The 2025 edition added Vector and Embedding Weaknesses as a new category, acknowledging that RAG-based coding assistants that retrieve code snippets from vector stores inherit the security posture of whatever code was indexed. If your vector store contains insecure code patterns, your AI assistant will recommend them with high confidence.

···

What the Malware Numbers Actually Show

The open source supply chain was under attack before AI code generation existed. But the scale has changed dramatically.

Snyk identified over 3,000 malicious npm packages in 2024, with more than 3,600 malicious packages total across npm and PyPI. By Q4 2025, Sonatype was blocking 120,612 malware attacks in a single quarter. Socket’s mid-year 2025 threat report documented a steady rise in destructive malware using delayed execution and remotely controlled kill switches to evade early detection.

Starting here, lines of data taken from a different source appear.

/-- The store view (section 11.4.7). -/
structure StoreShown (s : State) : Prop where
  word0 : Spells (reportWord s 0x8400)
    [(match s.store.phase with
        | .failed _ => 3
        | .recovering => if s.store.quiesced then 2 else 0
        | .inService => if s.store.quiesced then 2 else 1, 0),
      (match s.store.phase with | .failed .sectors => 1 | .failed .worn => 2 | _ => 0, 2),
      (match s.store.phase with | .recovering => 0 | _ => 1, 4),
      (match s.store.op with | none => 0 | some (.erase _) => 2 | some _ => 1, 8),
      (sectorOrNone s.store.active, 12), (sectorOrNone (s.store.compaction.map (·.target)), 16)]
  sectors : Spells (reportWord s 0x8404) (fours.map fun i => ((s.store.sectors.get i).code, 4 * i.val))
  sizes : Spells (reportWord s 0x8408)
    [(match s.store.active with | some a => Sector.free (s.store.array.get a) | none => 0, 0),
      (s.store.queue.length, 16), (s.store.table.length, 24)]
  generation : reportWord s 0x840C = match s.store.active with
    | some a => (Sector.generation (s.store.array.get a)).getD 0
    | none => 0
  sequence : reportWord s 0x8410 = s.store.lastSeq

/-- The map of the report area: each view's first offset and its number of words (section 11.4.1). -/
def viewMap : List (Nat × Nat) :=
  [(0x8000, 3), (0x8040, 4), (0x8060, 1), (0x8080, 3), (0x80C0, 10), (0x8100, 32), (0x8180, 12), (0x81C0, 8),
    (0x81E0, 1), (0x8200, 12), (0x8240, 1), (0x8280, 64), (0x8400, 5)]

end Sys2Proof.Safety
end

The intersection of this existing malware landscape with AI-generated code hallucinations creates a multiplier effect. Attackers no longer need to guess which package names developers might mistype. They can query the same AI models developers use, identify which non-existent packages the models consistently recommend, and register those names. The AI model becomes an unwitting accomplice in the supply chain attack.

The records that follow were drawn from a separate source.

/-- A stream as LOAD sets it up, by mode, policy and the first valid value of its run (R4); that value is the first member
of the lattice from first on that is not beyond last, lies in no used skip range and passes its check (R3). -/
def Obligations.LoadSetsStreamUp : Prop :=
  (∀ (d : StreamDesc) (v : Word), d.step ≠ 0 →
    (firstValid d = some v ↔ ∃ n : Nat, (v.toNat : Int) = d.first.toNat + n * d.step ∧
      beyond d.dir v d.last = false ∧ admissible d v = true ∧
      ∀ m < n, ∀ y : Word, (y.toNat : Int) = d.first.toNat + m * d.step → admissible d y = false)) ∧
  ∀ (p : Policy) (d : StreamDesc) (g : BitVec 24) (x : StreamState),
    x = (loadStream p d g).1 →
    x.u = 0 ∧ x.limit = none ∧ x.inFlight = false ∧ x.drawn = false ∧ x.firstDrawn = 0 ∧ x.lastDrawn = 0 ∧
    x.valuesDrawn = 0 ∧
    (d.active = false → x.status = .inactive ∧ x.v = 0) ∧
    (d.active = true → d.mode ≠ .fixed → p ≠ .proof →
      (∀ v, firstValid d = some v → x.status = .live ∧ x.v = v) ∧
      (firstValid d = none → x.status = .exhausted ∧ x.v = d.first)) ∧
    (d.active = true → d.mode = .fixed →
      x.v = d.first ∧ (admissible d d.first = true → x.status = .live) ∧
      (admissible d d.first = false → x.status = .exhausted)) ∧
    (d.active = true → d.mode ≠ .fixed → p = .proof → x.status = .live ∧ x.v = (proofValue d.check g).1) ∧
    ((loadStream p d g).2 = if d.active = true ∧ d.mode ≠ .fixed ∧ p = .proof then (proofValue d.check g).2 else g)

/-- START: its refusals by the first row that holds, and the job it starts: G BLANK entries, the encoder count 0, RUN, or
HOLD while a hold cause is present (R116, R43, R121); each booked stream's initial request, or its renewal where a limit is
present, joins the store's queue, S0's first (R15, R16; the order by log 16), and a full queue or a FAILED store refuses it
(R18, R133). Where the store then finds the wait of R137, STORE_FAULT halts the job. -/
def Obligations.StartAnswered : Prop :=
  ∀ (w : CommandWrite) (s : State), Takes w s →
    (s.ctl.job ≠ .ready → exec (.start w) s =
      .next (withResult 2 w.tag .state 0 (BitVec.ofNat 32 s.ctl.job.code) (arrived 2 w s))) ∧
    (s.ctl.job = .ready →
      (∀ n, FirstHaltLine s n → exec (.start w) s =
        .next (withResult 2 w.tag .linesActive 0 (BitVec.ofNat 32 n.val) (arrived 2 w s))) ∧
      (NoHaltLine s →
        (48 ≤ s.report.queue.length → exec (.start w) s =
          .next (withResult 2 w.tag .queueHigh 0 (BitVec.ofNat 32 s.report.queue.length) (arrived 2 w s))) ∧
        (s.report.queue.length < 48 → s.spoil.remakes = [] → ∀ t i, s.ticket.active = some t →
          (t.streams.get i).active = true → (streamAt s i).status = .exhausted →
          (∀ j < i, (t.streams.get j).active = true → (streamAt s j).status ≠ .exhausted) →
          exec (.start w) s = .next (withResult 2 w.tag .exhausted 0 (BitVec.ofNat 32 i.val) (arrived 2 w s))) ∧
        (s.report.queue.length < 48 → s.ctl.inOperation = false → ∀ t, s.ticket.active = some t →
          (s.spoil.remakes ≠ [] ∨ ∀ i, (t.streams.get i).active = true → (streamAt s i).status ≠ .exhausted) →
          ∃ u, exec (.start w) s = .next u ∧
            u.ticket = (withResult 2 w.tag .done 0 0 (arrived 2 w s)).ticket ∧
            u.pipe = { s.pipe with entries := List.replicate (gateDistOf s) .blank } ∧
            u.timer = { s.timer with encoder := 0, deadlineMade := false } ∧
            u.spoil = s.spoil ∧ u.lines = s.lines ∧ u.tally = s.tally ∧ u.path = s.path ∧
            u.report.queue = s.report.queue ∧ Requested t (startLimit t s) s u ∧
            ((∀ i, ¬Booked t i) → u.streams = s.streams ∧ u.store = s.store) ∧
            (u.store.fullWait = s.store.fullWait → u.report = s.report ∧
              u.ctl = { s.ctl with job :=
                if s.ctl.command || s.ctl.fault || s.lines.holdreq then .hold else .run }) ∧
            (s.store.fullWait = false → u.store.fullWait = true →
              u.ctl.job = .halted ∧ u.report.flags = s.report.flags ||| BitVec.twoPow 17 16))))

/-- STOP (R117): to DRAIN from RUN, HOLD and HALTED, a PENDING entry BLANK first. HOLD (R118): to HOLD from RUN with the
COMMAND hold cause. The held responses follow. -/
def Obligations.StopAndHoldAnswered : Prop :=
  ∀ (w : CommandWrite) (s : State), Takes w s →
    (s.ctl.job = .run → exec (.stop w) s = .next (settle (withResult 3 w.tag .done 0 0
      { arrived 3 w s with pipe := blanked s.pipe, ctl := { s.ctl with job := .drain } }))) ∧
    (s.ctl.job = .hold ∨ s.ctl.job = .halted → exec (.stop w) s = .next (settle (withResult 3 w.tag .done 0 0
      { arrived 3 w s with pipe := blanked s.pipe,
                           ctl := { s.ctl with job := .drain, command := false, fault := false } }))) ∧
    (s.ctl.job = .drain → exec (.stop w) s = .next (withResult 3 w.tag .done 0 0 (arrived 3 w s))) ∧
    (s.ctl.job = .idle ∨ s.ctl.job = .ready ∨ s.ctl.job = .closing → exec (.stop w) s =
      .next (withResult 3 w.tag .state 0 (BitVec.ofNat 32 s.ctl.job.code) (arrived 3 w s))) ∧
    (s.ctl.job = .run → exec (.hold w) s = .next (settle (withResult 4 w.tag .done 0 0
      { arrived 4 w s with pipe := blanked s.pipe, ctl := { s.ctl with job := .hold, command := true } }))) ∧
    (s.ctl.job = .hold → exec (.hold w) s = .next (withResult 4 w.tag .done 0 0 (arrived 4 w s))) ∧
    (s.ctl.job = .drain ∨ s.ctl.job = .halted ∨ s.ctl.job = .idle ∨ s.ctl.job = .ready ∨ s.ctl.job = .closing →
      exec (.hold w) s = .next (withResult 4 w.tag .state 0 (BitVec.ofNat 32 s.ctl.job.code) (arrived 4 w s)))

/-- RESUME (R119): its refusals by the first row that holds; else to RUN with the hold causes cleared, and on to HOLD at
once while HOLDREQ is active. -/
def Obligations.ResumeAnswered : Prop :=
  ∀ (w : CommandWrite) (s : State), Takes w s →
    (s.ctl.job ≠ .hold → s.ctl.job ≠ .halted → exec (.resume w) s =
      .next (withResult 5 w.tag .state 0 (BitVec.ofNat 32 s.ctl.job.code) (arrived 5 w s))) ∧
    (s.ctl.job = .hold → s.lines.holdreq = true → exec (.resume w) s =
      .next (withResult 5 w.tag .linesActive 0 15 (arrived 5 w s))) ∧
    (s.ctl.job = .halted → ∀ n, FirstHaltLine s n → exec (.resume w) s =
      .next (withResult 5 w.tag .linesActive 0 (BitVec.ofNat 32 n.val) (arrived 5 w s))) ∧
    ((s.ctl.job = .hold ∧ s.lines.holdreq = false) ∨ (s.ctl.job = .halted ∧ NoHaltLine s) →
      (48 ≤ s.report.queue.length → exec (.resume w) s =
        .next (withResult 5 w.tag .queueHigh 0 (BitVec.ofNat 32 s.report.queue.length) (arrived 5 w s))) ∧
      (s.report.queue.length < 48 → s.lines.holdreq = false → exec (.resume w) s =
        .next (withResult 5 w.tag .done 0 0
          { arrived 5 w s with ctl := { s.ctl with job := .run, command := false, fault := false } })) ∧
      (s.report.queue.length < 48 → s.lines.holdreq = true → exec (.resume w) s =
        .next (withResult 5 w.tag .done 0 0
          { arrived 5 w s with pipe := blanked s.pipe,
                               ctl := { s.ctl with job := .hold, command := false, fault := false } })))

/-- ABORT (R120, R102, R44): every SET entry voided, highest position first, and the job READY with no entries. The job
state as the detail of STATE is the model's reading of section 11.1 (DEDUCED, log 10). -/
def Obligations.AbortAnswered : Prop :=
  ∀ (w : CommandWrite) (s : State), Takes w s →
    (s.ctl.job = .run ∨ s.ctl.job = .idle ∨ s.ctl.job = .ready ∨ s.ctl.job = .closing → exec (.abort w) s =
      .next (withResult 6 w.tag .state 0 (BitVec.ofNat 32 s.ctl.job.code) (arrived 6 w s))) ∧
    (s.ctl.job = .hold ∨ s.ctl.job = .halted ∨ s.ctl.job = .drain → s.ctl.inOperation = false →
      exec (.abort w) s = .next (settle (withResult 6 w.tag .done 0 0
        { arrived 6 w s with
          pipe := { blanked s.pipe with entries := [] }
          ctl := { s.ctl with job := .ready, command := false, fault := false }
          spoil := { s.spoil with gate := true, zones := .const 0,
                                  void := satAdd s.spoil.void (s.pipe.entries.filterMap abortRecord).length }
          report := { s.report with
            queue := s.report.queue ++ (s.pipe.entries.reverse.filterMap abortRecord) } })))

3,600+malicious packages identified across npm and PyPI in 2024Source: Snyk, with npm being the most targeted ecosystem

120K+malware attacks blocked by Sonatype in Q4 2025 aloneRepresenting a 742% average annual increase in OSS supply chain attacks

34%of AI-suggested dependencies do not exist in any public registrySource: Endor Labs, testing AI coding assistants across PyPI, npm, Maven, and NuGet

The SBOM Question

Software Bills of Materials have been a federal requirement for software sold to the US government since Executive Order 14028 in 2021. CISA updated its SBOM guidance in 2025, requiring machine-readable formats like SPDX or CycloneDX. In January 2026, the OMB shifted from prescriptive mandates to a risk-based approach, but agencies can still require SBOMs as part of their risk assessment.

For AI-generated code, SBOMs face a fundamental challenge: they document what is in the software, but they cannot document what should not be there. An SBOM will faithfully record that your application depends on csv-parser-utils version 1.0.0. It will not tell you that csv-parser-utils was hallucinated by an AI model, registered by a threat actor two weeks ago, and contains a reverse shell.

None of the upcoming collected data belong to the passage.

-- ==== Sys2Proof/Tests/Slice0.lean ====
section
/-! SUPPORT. Tests/Slice0.lean: ill-formed commands that the check refuses, worked values of the rules, single steps on
small states, and for each statement with hypotheses a state and operands that meet them. -/

namespace Sys2Proof.Tests

open Sys2Proof.Machine Sys2Proof.Safety

/-! ## Small states -/

/-- The next state of an outcome. -/
def nextOf : Host.Outcome State Fault Refusal → State
  | .next s => s
  | _ => State.reset

/-- One command's next state. -/
def go (c : Instr) (s : State) : State := nextOf (exec c s)

def ww (n : Nat) : WordWrite := { data := BitVec.ofNat 32 n, enables := 15 }

/-- A command with tag 7 and a first argument. -/
def cmd (n : Nat) : CommandWrite := { tag := 7, upper := 0, arg1 := some (ww n), arg2 := none }

def cut : Cut := { program := .torn, kept := [], torn := [], held := false }

/-- The staged words of a ticket: the words given by number, and the check word that makes the sum 0. -/
def staged (l : List (Nat × Nat)) : List Word :=
  let b := l.foldl (fun b x => b.set x.1 x.2) (List.replicate 128 0)
  (b.set 15 ((2 ^ 32 - b.sum % 2 ^ 32) % 2 ^ 32)).map (BitVec.ofNat 32)

/-- A ticket of a policy (1 VOID, 2 REMAKE, 3 PROOF) whose stream S0 runs from 1 to 1000 by 1 under a book: gate delay 2,
threshold 48, bind limit 20, L 1000, D 700, every input enabled; ply 1 with H 1 and one field, its tally on S0. -/
def ticketWords (policy book : Nat) : List (Nat × Nat) :=
  [(1, policy + 2 * 256 + 48 * 4096 + 20 * 2 ^ 24), (2, 1000 + 700 * 65536), (6, 0x55555555), (7, 0x55555555),
    (8, 0x55), (16, 1 + 65536), (18, book), (19, 1), (20, 1000), (80, 1 + 2 + 256 + 65536 + 2 ^ 24)]

def tkt (policy book : Nat) : Ticket := ticketOf (staged (ticketWords policy book))

/-- A store in service: sector 0 ACTIVE with its header, the others erased. -/
def store : Store :=
  { Store.afterReset ⟨[(0, ⟨1, .header 1, true⟩)], [], [], []⟩ with
    sectors := ⟨.active, .erased, .erased, .erased⟩
    lastSeq := 1
    phase := .inService
    scanMade := true }

/-- The part in IDLE with a ticket staged, its lines sampled. -/
def idle (policy book : Nat) : State :=
  { State.reset with
    store := store
    lines := { LineMonitor.cleared with sampled := true }
    ticket := { TicketBlock.cleared with staged := staged (ticketWords policy book) } }

/-- A live S0 at value 5. -/
def live : StreamState := { StreamState.cleared with status := .live, v := 5 }

/-- The part with the ticket active in a job state, with entries. -/
def inJob (policy book : Nat) (j : JobState) (es : List Entry) : State :=
  { idle policy book with
    ticket := { (idle policy book).ticket with active := some (tkt policy book) }
    ctl := { JobControl.cleared with job := j }
    streams := { each := ⟨live, .cleared, .cleared, .cleared⟩, generator := 1 }
    pipe := { entries := es, pitchCount := 9, opened := 3, reserveWait := 0 } }

/-- Set 3 with value 5 on S0. -/
def set3 : SetEntry := openedSet 3 1 ⟨some 5, none, none, none⟩ 9 0 0

def pend : Entry := .pending 9 0 0

/-- Feeder 1 with a record. -/
def withFeeder (f : Feeder) (s : State) : State := { s with path := { s.path with feeders := s.path.feeders.set 0 f } }

/-- The token of S0: width 3, zeros, no check digit, base H'30. -/
def token : Word := 0xA70C0030

/-- The part with the RESET line held. -/
def underReset : State := { idle 1 7 with resetting := true }

/-- The part with another store. -/
def withStore (st : Store) (s : State) : State := { s with store := st }

/-- The store with sector 0's last slot, or its slot n, programmed. -/
def filled (n : Nat) (st : Store) : Store :=
  { st with array := ⟨[(0, ⟨1, .header 1, true⟩), (n, ⟨1, .retire 3, true⟩)], [], [], []⟩ }

def field1 (n : Nat) : Response := { addr := 0x10000, ok := true, words := token :: List.replicate n 0 }

/-! ## Commands that no event brings -/

theorem test_wf_argument_gap : (Instr.load { tag := 0, upper := 0, arg1 := none, arg2 := some (ww 0) }).wf = false := by
  decide
theorem test_wf_known_code : (Instr.unknownCommand 3 (cmd 0)).wf = false := by decide
theorem test_wf_unknown_code : (Instr.unknownCommand 0 (cmd 0)).wf = true := by decide
theorem test_wf_full_enables : (Instr.partialCommandWrite (ww 0) none none).wf = false := by decide
theorem test_wf_partial_gap :
    (Instr.partialCommandWrite { data := 0, enables := 3 } none (some (ww 0))).wf = false := by decide
theorem test_wf_unaligned : (Instr.stagingWrite 2 [ww 0]).wf = false := by decide
theorem test_wf_empty_burst : (Instr.stagingWrite 0 []).wf = false := by decide
theorem test_wf_long_burst : (Instr.stagingWrite 0 (List.replicate 17 (ww 0))).wf = false := by decide
theorem test_wf_empty_read : (Instr.popWordRead { addr := 0, ok := true, words := [] }).wf = false := by decide
theorem test_wf_access : (Instr.headFeederAccess 0 { addr := 0, body := .read 17 }).wf = false := by decide
theorem test_wf_access_write : (Instr.headFeederAccess 0 { addr := 4, body := .write [] }).wf = false := by decide
theorem test_wf_response_address : (Instr.readResponse 0 { addr := 1, ok := true, words := [0] }).wf = false := by
  decide
theorem test_wf_response_long :
    (Instr.readResponse 0 { addr := 0, ok := true, words := List.replicate 17 0 }).wf = false := by decide
theorem test_wf_erase_slot : (Instr.eraseCompletion (.failed [256] [])).wf = false := by decide
theorem test_wf_cut_slot : (Instr.powerOnReset 0 { cut with torn := [256] }).wf = false := by decide
theorem test_wf_warm_cut_slot : (Instr.warmReset { cut with kept := [300] }).wf = false := by decide
theorem test_wf_good : (Instr.stagingWrite 0x400 [ww 1]).wf = true ∧ (Instr.load (cmd 0)).wf = true := by decide

/-! ## Values of the rules -/

theorem test_check_digits_of_1234567 :
    checkResult .mod10w 1234567 = some 0 ∧ checkResult .mod11 1234567 = some 4 ∧ checkResult .mod7 1234567 = some 5 := by
  decide
theorem test_mod11_passes_over : checkResult .mod11 135 = some 10 ∧ checkPasses .mod11 135 = false := by decide
theorem test_generator_from_1 : genSteps 24 1 = 135 ∧ genSteps 24 135 = 16405 := by decide +kernel
theorem test_proof_value_from_1 : proofValue .mod11 1 = (16405, 16405) := by decide +kernel
theorem test_step_of_31 : stepOf 31 = -1 := by decide
theorem test_glyphs_zeros : valueString (tokenOf token) .none 5 = [0x30, 0x30, 0x35] := by decide
theorem test_merge_bytes : mergeBytes 0x11223344 { data := 0xAABBCCDD, enables := 5 } = 0x11BB33DD := by decide
theorem test_snapshot_kind_none : kindCode none = 0 ∧ kindCode (some .splice) = 1 := by decide

/-! ## Single steps -/

theorem test_load_accepts : (go (.load (cmd 0)) (idle 1 7)).ctl.job = .ready ∧
    (go (.load (cmd 0)) (idle 1 7)).ticket.result.result = .done ∧
    (streamAt (go (.load (cmd 0)) (idle 1 7)) 0).v = 1 := by decide +kernel
theorem test_start_requests : (go (.start (cmd 0)) (inJob 1 7 .ready [])).ctl.job = .run ∧
    (go (.start (cmd 0)) (inJob 1 7 .ready [])).store.op = some (.append 0 1 2 (.reserve 7 .up 68 true none)) := by
  decide +kernel
theorem test_scan_of_empty_array : (go .recoveryScan State.reset).store.op = some (.step 0 0 1 (.header 1)) := by
  decide +kernel
theorem test_pop_removes_shown_record :
    (go (.popWordRead { addr := 0x81E0, ok := false, words := [9] })
      { idle 1 7 with report := { Report.cleared with queue := [.recovery 4 6] } }).report.queue = [] ∧
    (go (.popWordRead { addr := 0x81E0, ok := false, words := [9] })
      { idle 1 7 with report := { Report.cleared with queue := [.recovery 4 6] } }).bus.upstream =
      [(0, { addr := 0x81E0, ok := false, words := [1] })] := by decide +kernel
theorem test_value_field : (go (.readResponse 0 (field1 2)) (inJob 1 7 .run [.set set3, .blank, .blank])).bus.upstream =
    [(1, { field1 2 with words := [0x30, 0x30, 0x35] })] := by decide +kernel
theorem test_pitch_opens : (go .pitchEvent { inJob 1 0 .run [.blank, .blank, .blank] with
    timer := { PitchTimer.cleared with encoder := 1000 } }).pipe.entries =
    [.set (openedSet 4 1 ⟨some 5, none, none, none⟩ 10 0 0), .blank, .blank] := by decide +kernel

/-- The worked field of section 3.4.1: the string fixed at the token. -/
theorem test_glyphs_of_1234567 : valueString (tokenOf 0xA7210120) .mod10w 1234567 =
    [0x120, 0x121, 0x122, 0x123, 0x124, 0x125, 0x126, 0x127, 0x120] := by decide +kernel
/-- The reports of section 4.6.1. -/
theorem test_tally_report_agrees : numberMatches true .mod10w 1234567 [0, 1, 2, 3, 4, 5, 6, 7, 0] = true ∧
    numberMatches true .mod10w 1234567 [0, 1, 2, 3, 4, 5, 6, 9, 0] = false ∧
    numberMatches true .mod10w 1234567 [0, 1, 2, 3, 4, 5, 6, 7, 1] = false := by decide +kernel

/-! ## The hypotheses of the statements are met -/

theorem wit_step : arrayWf State.reset.store.array = true ∧ Settled State.reset ∧
    step State.reset = .next State.reset := ⟨by decide, by decide, rfl⟩

/-- A reset with a scan in front, of an array that holds 32 live books. -/
def booked32 : State :=
  { State.reset with
    store := Store.afterReset ⟨(0, ⟨1, .header 1, true⟩) :: (List.range 32).map fun i =>
      (i + 1, ⟨BitVec.ofNat 32 (i + 2), .close (BitVec.ofNat 32 (i + 1)) .up 9 false, true⟩), [], [], []⟩
    pending := [.recoveryScan] }

theorem wit_SizesKeptByStep : booked32.pending.head? = some .recoveryScan ∧
    (scanTable booked32.store.array).length = 32 ∧ BeforeScan booked32 ∧ BeforeScan State.reset := by
  refine ⟨rfl, by decide +kernel, ?_, ?_⟩ <;> intro _ <;> decide +kernel

/-- The invariants of the statements on capacities hold at reset. -/
theorem wit_bounds_at_reset : Sizes State.reset ∧ QueueBound State.reset ∧ BookBound State.reset := by
  refine ⟨⟨rfl, rfl, rfl, by decide, by decide⟩, ⟨?_, ?_, ?_, by decide, fun _ => by decide⟩,
    ⟨by decide, by decide, ?_, ?_, ⟨fun _ => rfl, fun _ => rfl⟩, ?_, ?_, by decide, by decide, ?_, ?_, ?_, ?_,
      fun _ => by decide⟩⟩ <;> simp [State.reset, TicketBlock.cleared, JobControl.cleared, Store.afterReset, JobState.running]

This is not a failure of SBOMs. It is a limitation of post-hoc documentation when the code generation process itself is compromised. SBOMs remain essential for transparency and incident response. But they are a detection mechanism, not a prevention mechanism. The prevention has to happen earlier in the pipeline — before the dependency is installed, before the code is committed, before the AI suggestion is accepted.

···

What Engineering Teams Need to Do

The response to AI-generated code security risks is not to stop using AI tools. That ship has sailed — 95% adoption means these tools are infrastructure, not optional. The response is to treat AI-generated code with the same rigour you would apply to code from an untrusted contributor.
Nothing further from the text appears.